Container Security in 2026: The Shift-Left Playbook That Actually Works



Container security has a reputation problem. Most teams treat it as a checkbox — run a scanner, review a report, ignore 90% of the findings because there are too many to fix, ship the container anyway. This approach provides the feeling of security without the substance of it.

In 2026, this is increasingly untenable. Supply chain attacks are mainstream. Runtime container escapes make headlines. Compliance requirements are stricter. But the underlying problem hasn’t changed: security processes that slow teams down get bypassed.
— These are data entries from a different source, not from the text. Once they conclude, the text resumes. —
-- ==== Sys2Proof/Machine/Tracker.lean ====
section
/-! DEFINITION. The engines' samples in shared SRAM and what is drawn from each: the counts of a job and the trackers (R160 to R163, R166, R182
to R185). The samples themselves come with the engine commands; current, absence, charge, corrections and rates are computed here. -/

namespace Sys2Proof.Machine

/-! ### Engines, cells, models -/

/-- Model slot of cell n. -/
def modelSlot (d : Dev) (n : Nat) : Nat := regFld d (R.engModelMap + 4 * ((n - 1) / 16)) (2 * ((n - 1) % 16) + 1) (2 * ((n - 1) % 16))

/-- The table of a slot; empty when none is loaded. -/
def model (d : Dev) (slot : Nat) : List Byte := kget [] d.en.models slot

/-- Is a slot valid? -/
def modelValid (d : Dev) (slot : Nat) : Bool := !(model d slot).isEmpty

/-- Is cell n tracked (R182)? -/
def tracked (d : Dev) (n : Nat) : Bool :=
  regBit d R.engCtrl 0 && decide (1 ≤ n) && decide (n ≤ ncells d) && modelValid d (modelSlot d n) &&
  !engineFailed d (engineOf d n)

/-- A float32 of a model table. -/
def modelF (t : List Byte) (off : Nat) : Rat := f32Rat (BitVec.ofNat 32 (tab32 t off))

/-- n float32 words of a model table. -/
def modelFs (t : List Byte) (off n : Nat) : List Rat := (upFrom 0 n).map (fun i => modelF t (off + 4 * i))

/-- Offset of the tables behind the grids (Table ENG-12). -/
def gridEnd (t : List Byte) : Nat := 0x40 + 4 * tab8 t 6 + 4 * tab8 t 7

/-- A temperature held to the range of a model's grid (DEDUCED: no rule extends a table). -/
def heldTemp (t : List Byte) (temp : Rat) : Rat :=
  let g := modelFs t (0x40 + 4 * tab8 t 6) (tab8 t 7)
  max (g.headD 0) (min (g.getLastD 0) temp)

/-- Table k of a model (0 charge branch, 1 discharge branch, 2 R0) over SoC at a temperature, row per temperature (R192). -/
def modelRow (t : List Byte) (k : Nat) (temp : Rat) : List (Rat × Rat) :=
  let S := tab8 t 6
  let K := tab8 t 7
  let temps := modelFs t (0x40 + 4 * S) K
  (upFrom 0 S).map (fun i =>
    let col := (upFrom 0 K).map (fun r => modelF t (gridEnd t + 4 * (k * K * S + r * S + i)))
    (modelF t (0x40 + 4 * i), (interp (heldTemp t temp) (temps.zip col)).getD (col.headD 0)))

/-- R0 of a model at a temperature and a SoC, which is held to the grid (R184). -/
def modelR0 (t : List Byte) (temp soc : Rat) : Rat :=
  let row := modelRow t 2 temp
  let lo := (row.headD (0, 0)).1
  let hi := (row.getLastD (0, 0)).1
  (interp (max lo (min hi soc)) row).getD 0

/-- The phase table of a model: temperature and phase at F_CHAR in degrees (R192). -/
def phaseTable (t : List Byte) : List (Rat × Rat) :=
  let o := gridEnd t + 12 * tab8 t 6 * tab8 t 7
  (upFrom 0 (tab8 t 8)).map (fun i => (modelF t (o + 8 * i), modelF t (o + 8 * i + 4)))

/-- Mean NTC temperature of the device in degrees (R183). Without a channel in mode 3 that reads one, no rule states it: it is free. -/
def meanNtc (d : Dev) : Rat × Dev :=
  match meanRat ((ntcTemps d).map (fun e => (e.2 : Rat) / 64)) with
  | some x => (x, d)
  | none => let (w, d) := freeWord d; ((signed 16 w.toNat : Rat) / 64, d)

/-! ### Samples (R160 to R163) -/

/-- Seconds of a number of ring-time LSBs. -/
def lsbSecs (n : Nat) : Rat := (n : Rat) / 200000000

/-- Output period of the engine grid in s (R160). -/
def engPeriod (d : Dev) : Rat := (curP2 (engIdx d) : Rat) / 400000000

/-- An injection of R86 on tap Cn or C(n-1) lies within 300 us of an instant (R162): it lasts 200 us. -/
def nearInjection (d : Dev) (n T : Nat) : Bool :=
  [n - 1, n].any (fun tap =>
    let a := kget (0 : Time) d.me.owAt tap
    decide (1 ≤ tap) && decide (a ≠ 0) && decide (a.toNat - 1 ≤ T + usT 300) && decide (T ≤ a.toNat - 1 + usT 500))

/-- An engine sample of a cell (R160, R162, R177): lane A corrected by both layers of R101 and, sample by sample, by R83. It is absent where the lane A
window carries STALE, OVR, OW or SUPPLY, or an open-wire injection is near. -/
def gridSample (d : Dev) (e : EngSample) : GridSample :=
  let n := e.x.cell
  let W := windowLen (engIdx d) 0
  let c := correction d e.inst e.x
  let v := quot (1000 * (laneSum d (laneIdx .a n) e.inst e.x.parts * corrDen + c.1 * scale31 * 65536)) (scale31 * 65536 * corrDen)
  let dip := inDip d W e.inst
  ⟨n, e.inst, v, e.sw,
    isStale d (laneIdx .a n) n W e.inst || laneUnstable e.x.input || decide (v < -2000000000 ∨ 5500000000 < v) || owCell d n || dip ||
      nearInjection d n e.inst.toNat,
    dip, c.2⟩

/-- The pack current of an instant as the ring holds it. -/
def packAt (d : Dev) (T : Time) : Option PackSample := d.en.packs.find? (fun p => p.inst == T)

/-- A pack sample may be used: its word carries neither STALE nor SUPPLY nor OVR (R162). -/
def PackSample.good (p : PackSample) : Bool := !bit p.word 7 && !bit p.word 6 && !bit p.word 1

/-- i_pack in A: the shunt voltage over the resistance that its frame carries (R161). -/
def PackSample.amps (p : PackSample) : Rat := (20 * signed 24 (fld p.word 31 8) : Rat) / (p.shunt.toNat : Rat)

/-- s of R161. -/
def packSign (d : Dev) : Rat := if regBit d R.engCtrl 2 then -1 else 1

/-- i_cell in A from the pack current and a switch current in uA (R161). -/
def cellAmps (d : Dev) (pack : Rat) (sw : Nat) : Rat := packSign d * pack - (sw : Rat) / 1000000

/-- Is no pack current taken (R160)? -/
def noPack (d : Dev) : Bool := decide (curSrc d = 0x3F)

/-- The usable pack current of an instant, in A. -/
def packAmps (d : Dev) (T : Time) : Option Rat :=
  match packAt d T with
  | some p => if p.good then some p.amps else none
  | none => none

/-- The pack current of an instant that counts, in A: where none is taken, i_cell is that of the switch alone (R160, R161). -/
def usedAmps (d : Dev) (T : Time) : Option Rat := if noPack d then some 0 else packAmps d T

/-- A grid sample of a cell is absent, with the current of the same instant (R162). Where no pack current is taken, none can be missing. -/
def isAbsent (d : Dev) (g : GridSample) : Bool := g.absent || (!noPack d && (packAmps d g.inst).isNone)

/-! ### What a job gathers (R162, R165, R180) -/

/-- Key of a point and a cell. -/
def pointKey (i n : Nat) : Nat := 32 * i + (n - 1)

/-- Does a sample of cell n at T count for point i (R172, R173)? In passive and combined jobs every one; in an active job those of the excitation of
the cell at that point. -/
def countsFor (j : ImpJob) (i n T : Nat) : Bool :=
  decide (impExc j.d ≠ 1) ||
  j.runs.any (fun r => decide (r.1 = i) && decide (r.2.1.cell = n) && decide (r.2.1.start.toNat ≤ T) && decide (T < r.2.1.stop.toNat))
Here’s a security-in-depth approach that’s practical enough to actually stick.

Container Security Photo by Markus Spiske on Unsplash

Layer 1: Build Security — Before the Code Leaves Your Machine

Minimal Base Images

The most effective security improvement with the least effort: use minimal base images.

# ❌ Common approach — large attack surface
FROM node:20

# ✅ Better — minimal debian base
FROM node:20-slim

# ✅✅ Best — distroless (no shell, no package manager)
FROM node:20 AS build
WORKDIR /app
COPY package*.json ./
RUN npm ci --production
COPY . .
RUN npm run build

FROM gcr.io/distroless/nodejs20-debian12
WORKDIR /app
COPY --from=build /app/dist ./dist
COPY --from=build /app/node_modules ./node_modules
USER nonroot
CMD ["dist/server.js"]

Distroless images have no shell, no package manager, no unnecessary utilities. An attacker who gains code execution inside your container has almost nothing to work with. Vulnerability counts drop from hundreds to dozens.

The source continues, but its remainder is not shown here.